Update: Comparison of different speed options on the list of 10,000 lists:

``````in : data_big = data * 1000
In : Len (Data_Big)
Out : 10000
In : %% timeit
...: sorted (
...: data_big,
...: Key = lambda x:
...: (x , [-o for o in Map (ORD, X )], [-O for o in map (ORD, X )])
... :)
...:
...:
53.8 MS ± 220 μS PER LOOP (Mean ± Std. Dev. Of 7 Runs, 10 Loops Each)
In : %% timeit
...: Sorted (Sorted (Data_Big, Key = ItemGetter (0)), Key = ItemGetter (1), Reverse = True)
...:
...:
3.66 MS ± 504 NS PER LOOP (Mean ± Std. Dev. Of 7 Runs, 100 Loops Each)
In : %% timeit
...: sorted (
...: data_big,
...: Key = lambda x:
...: (x , [-o for o in Map (ORD, X )], [-O for o in map (ORD, X )])
... :)
...:
...:
54.4 MS ± 797 μs PER LOOP (Mean ± Std. Dev. Of 7 Runs, 10 Loops Each)
In : %% timeit
...: df = pd.dataframe (data_big, columns = ["last_name", "first_name", "mid_name"])

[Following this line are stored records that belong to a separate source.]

theorem witness_DueTickUnderruns :
    starving.cfg.hasRc = true ∧ 0 < 2 ^ starving.cfg.periodBits ∧ starving.rHeld = false ∧ starving.rEmpty = true ∧
    starving.r.enable = true ∧ starving.r.cycle + 1 < 2 ^ (starving.cfg.periodBits + 1) ∧
    starving.r.consumeEvery + 0 ≤ starving.r.cycle + 1 := by decide

theorem witness_EnableFollowsArmUnlessUnderrun :
    starving.cfg.hasRc = true ∧ Instr.format (.rcTick 0) = .re ∧ starving.rHeld = false ∧
    takesUnderrun (.rcTick 0) starving = true ∧ takesUnderrun (.rcTick 1) starving = false ∧
    ∃ t, exec (.rcTick 0) starving = .next t :=
  ⟨by decide, by decide, by decide, by decide, by decide, _, exec_of_wellFormed (by decide)⟩

theorem witness_ReportIsValidForOneEdge :
    dueTick (.rcTick 0) enabled = true ∧ dueTick (.rcTick 1) enabled = false ∧
    takesUnderrun (.rcTick 0) starving = true ∧ enabled.rHeld = false ∧
    (∃ t, exec (.rcTick 0) enabled = .next t) ∧ (∃ t, exec (.rcTick 1) enabled = .next t) ∧
    ∃ t, exec (.rcTick 0) starving = .next t :=
  ⟨by decide, by decide, by decide, by decide, ⟨_, exec_of_wellFormed (by decide)⟩,
    ⟨_, exec_of_wellFormed (by decide)⟩, _, exec_of_wellFormed (by decide)⟩

theorem witness_EveryEdgeRunsItsSynchroniser :
    (fullRing Config.reference).wHeld = false ∧ (fullRing Config.reference).rHeld = false ∧
    (fullRing Config.reference).cfg.hasRc = true ∧
    (∃ t, exec (.wEnq 4) (fullRing Config.reference) = .next t) ∧
    ∃ t, exec (.rcTick 0) (fullRing Config.reference) = .next t :=
  ⟨by decide, by decide, by decide, ⟨_, exec_of_wellFormed (by decide)⟩, _, exec_of_wellFormed (by decide)⟩

theorem witness_CaptureAdmitsExactlyTheDraws :
    (fullRing Config.reference).Wf ∧ (fullRing Config.reference).rHeld = false ∧
    (fullRing Config.reference).wHeld = false ∧ (fullRing Config.reference).cfg.hasRc = true ∧
    (fullRing Config.reference).x.wgrayDirty = true ∧ (∃ t, exec (.rNop 0) (fullRing Config.reference) = .next t) ∧
    ∃ t, exec (.wNop 0) (fullRing Config.reference) = .next t :=
  ⟨fullRing_wf, by decide, by decide, by decide, by decide, ⟨_, exec_of_wellFormed (by decide)⟩, _,
    exec_of_wellFormed (by decide)⟩

/-- RST-4 after its first edge: the write domain has one held edge left, the read domain two. -/
def releasing : State := { State.reset with rstIn := false, w.wRs := [false, true] }

theorem reset_hold : HoldInv State.reset :=
  ⟨by decide, ⟨0, by decide, by decide⟩, ⟨0, by decide, by decide⟩, by decide, by decide, by decide⟩

theorem releasing_hold : HoldInv releasing :=
  ⟨by decide, ⟨1, by decide, by decide⟩, ⟨0, by decide, by decide⟩, by decide, by decide, by decide⟩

...: df.sort_values ​​(df.columns.to_list (), Ascending = [TRUE, FALSE, FALSE]). To_numpy (). TOLIST ()
...:
...:
8.91 MS ± 2.86 μs PER LOOP (Mean ± Std. Dev. Of 7 Runs, 100 Loops Each)
``````

Why spend time searching for the correct question and then entering your answer when you can find it in a second? That's what CompuTicket is all about! Here you'll find thousands of questions and answers from hundreds of computer languages.